Check the linear assumptions for Model 1 and Model 2 using the vif.
vif(model1);vif(model2)
## price superhost neighbourhood room_type
## 2.115065 1.140453 1.049608 1.799833
## property_type distance number_of_reviews accommodates
## 1.056309 3.348875 1.098825 1.608353
## amenities cleaning_fee region bedrooms
## 1.263925 1.175992 3.204368 1.657571
## bathrooms
## 1.228814
## price superhost neighbourhood room_type
## 2.593531 1.178599 1.049829 1.828312
## property_type distance number_of_reviews accommodates
## 1.060624 3.363900 1.104111 1.604539
## amenities cleaning_fee region bedrooms
## 1.285326 1.179046 3.212724 1.658764
## bathrooms price:superhost
## 1.236818 1.452826
From the above results, VIF value all less than 5 indicates no issue with collinearity.
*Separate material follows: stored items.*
-- ==== Sys2Proof/Laws/Decode.lean ====
section
/-! SUPPORT. The decoder and the encoder (30_encoding.md R130 to R133): the fields of a word as numbers, and the one word each
command decodes from. -/

namespace Sys2Proof

theorem toNat_opField (w : Word) : (opField w).toNat = w.toNat % 16 := by
  simp [opField, BitVec.extractLsb'_toNat]

theorem toNat_reservedField (w : Word) : (reservedField w).toNat = w.toNat / 128 := by
  have := w.isLt
  simp only [reservedField, BitVec.extractLsb'_toNat, Nat.shiftRight_eq_div_pow]
  omega

theorem getLsbD_eq_decide (w : Word) (k : Nat) : w.getLsbD k = decide (w.toNat / 2 ^ k % 2 = 1) := by
  rw [BitVec.getLsbD, Nat.testBit_eq_decide_div_mod_eq]

theorem cipherBit_eq (w : Word) : cipherBit w = decide (w.toNat / 16 % 2 = 1) := getLsbD_eq_decide w 4

theorem contBit_eq (w : Word) : contBit w = decide (w.toNat / 32 % 2 = 1) := getLsbD_eq_decide w 5

theorem accBit_eq (w : Word) : accBit w = decide (w.toNat / 64 % 2 = 1) := getLsbD_eq_decide w 6

theorem opField_eq_iff (w : Word) {k : Nat} (h : k < 16) : opField w = BitVec.ofNat 4 k ↔ w.toNat % 16 = k := by
  rw [← toNat_opField, ← BitVec.toNat_inj, BitVec.toNat_ofNat, Nat.mod_eq_of_lt (by omega)]

theorem reservedField_eq_zero_iff (w : Word) : reservedField w = 0 ↔ w.toNat < 128 := by
  rw [← BitVec.toNat_inj, toNat_reservedField]
  have : (0 : BitVec 25).toNat = 0 := rfl
  omega

/-- The decoder in terms of the word's number: what `decode` answers for the words below 128, the others being rejected for
their reserved bits. -/
theorem toNat_lt_of_decode {w : Word} {i : Instr} (h : decode w = .ok i) : w.toNat < 128 := by
  by_contra hn
  have : reservedField w ≠ 0 := by rw [Ne, reservedField_eq_zero_iff]; exact hn
  unfold decode at h
  rw [if_pos this] at h
  cases h

theorem decode_encode (i : Instr) : decode (encode i) = .ok i := by
  cases i with
  | encv c => cases c <;> rfl
  | decv c => cases c <;> rfl
  | train c => cases c <;> rfl
  | _ => rfl

/-- Among the 128 words with no reserved bit set, each that decodes is the encoding of what it decodes to. -/
theorem encode_of_decode_small :
    ∀ n : Fin 128, ∀ i, decode (BitVec.ofNat 32 n.val) = .ok i → BitVec.ofNat 32 n.val = encode i := by
  have key : ∀ n : Fin 128, (match decode (BitVec.ofNat 32 n.val) with
      | .ok i => decide (BitVec.ofNat 32 n.val = encode i)
      | .error _ => true) = true := by decide
  intro n i h
  have := key n
  rw [h] at this
  simpa using this

/-- A word that agrees with a pattern under a mask is the pattern and its own bits outside the mask. -/
theorem eq_pattern_or {w mask pattern : Word} (h : w &&& mask = pattern) : w = pattern ||| (w &&& ~~~mask) := by
  subst h
  ext i hi
  simp only [BitVec.getElem_or, BitVec.getElem_and, BitVec.getElem_not]
  cases w[i] <;> cases mask[i] <;> rfl

/-- The two words that agree with a pattern under a mask with one bit, `k`, left free. -/
theorem eq_pattern_or_bit {w mask pattern : Word} {k : Nat} (h : w &&& mask = pattern)
    (hm : ~~~mask = BitVec.twoPow 32 k) :
    w = pattern ||| if w.getLsbD k then BitVec.twoPow 32 k else 0 := by
  have := eq_pattern_or h
  rwa [hm, BitVec.and_twoPow] at this

/-- The words that select a row of the table are encodings of commands of that row. -/
theorem exists_encode_of_selects {w : Word} {j : Instr} (h : w &&& j.row.mask = j.row.pattern) :
    ∃ i, w = encode i ∧ i.row = j.row := by
  cases j with
  | nop => exact ⟨.nop, by simpa [Instr.row, encode] using eq_pattern_or h, rfl⟩
  | encc => exact ⟨.encc, by simpa [Instr.row, encode] using eq_pattern_or h, rfl⟩
  | decc => exact ⟨.decc, by simpa [Instr.row, encode] using eq_pattern_or h, rfl⟩
  | search => exact ⟨.search, by simpa [Instr.row, encode] using eq_pattern_or h, rfl⟩
  | hack => exact ⟨.hack, by simpa [Instr.row, encode] using eq_pattern_or h, rfl⟩
  | encv c =>
    have hm : ~~~(0xFFFFFFDF : Word) = BitVec.twoPow 32 5 := by decide
    have := eq_pattern_or_bit h hm
    generalize w.getLsbD 5 = b at this
    have e : ((0x11 : Word) ||| if b then BitVec.twoPow 32 5 else 0) = encode (.encv b) := by cases b <;> decide
    exact ⟨.encv b, this.trans e, rfl⟩
  | decv c =>
    have hm : ~~~(0xFFFFFFDF : Word) = BitVec.twoPow 32 5 := by decide
    have := eq_pattern_or_bit h hm
    generalize w.getLsbD 5 = b at this
    have e : ((0x12 : Word) ||| if b then BitVec.twoPow 32 5 else 0) = encode (.decv b) := by cases b <;> decide
    exact ⟨.decv b, this.trans e, rfl⟩
  | train a =>
    have hm : ~~~(0xFFFFFFBF : Word) = BitVec.twoPow 32 6 := by decide
    have := eq_pattern_or_bit h hm
    generalize w.getLsbD 6 = b at this
    have e : ((0x03 : Word) ||| if b then BitVec.twoPow 32 6 else 0) = encode (.train b) := by cases b <;> decide
    exact ⟨.train b, this.trans e, rfl⟩

theorem encode_injective : Function.Injective encode := fun i j h => by
  have := decode_encode i
  rw [h, decode_encode] at this
  simpa using this.symm

end Sys2Proof
end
kable in R MarkdownThe following shows the variable level information of Model 2.
library(knitr)
library(kableExtra)
kable(tidy(model2))%>%
kable_paper("striped", full_width = F) %>%
column_spec(c(1, 5), bold = T) %>%
row_spec(c(2, 4, 6, 8, 10, 12, 14), bold = T, color = "white", background = "blue")
| term | estimate | std.error | statistic | p.value |
|---|---|---|---|---|
| (Intercept) | 3.9088136 | 0.0018790 | 2080.315414 | 0.0000000 |
| price | -0.0010250 | 0.0000333 | -30.815984 | 0.0000000 |
| superhost | 0.2611071 | 0.0042999 | 60.723561 | 0.0000000 |
| neighbourhood | 0.0003497 | 0.0001761 | 1.985555 | 0.0470827 |
| room_type | 0.0505853 | 0.0021399 | 23.639313 | 0.0000000 |
| property_type | -0.0075858 | 0.0002314 | -32.779606 | 0.0000000 |
| distance | -0.0058162 | 0.0007120 | -8.169097 | 0.0000000 |
| number_of_reviews | 0.0044253 | 0.0000355 | 124.823633 | 0.0000000 |
| accommodates | 0.0266563 | 0.0008344 | 31.945657 | 0.0000000 |
| amenities | 0.0141954 | 0.0001984 | 71.561580 | 0.0000000 |
| cleaning_fee | 0.0005054 | 0.0000465 | 10.875236 | 0.0000000 |
| region | -0.0104208 | 0.0025757 | -4.045759 | 0.0000522 |
| bedrooms | -0.1008835 | 0.0028799 | -35.030087 | 0.0000000 |
| bathrooms | 0.0453119 | 0.0013558 | 33.420752 | 0.0000000 |
| price:superhost | 0.0012241 | 0.0000495 | 24.709793 | 0.0000000 |
The following shows the model level information of Model 2.
kable(glance(model2))%>%
kable_paper("striped", full_width = F) %>%
column_spec(c(2, 4, 6, 8), bold = T, color = "white", background = "blue")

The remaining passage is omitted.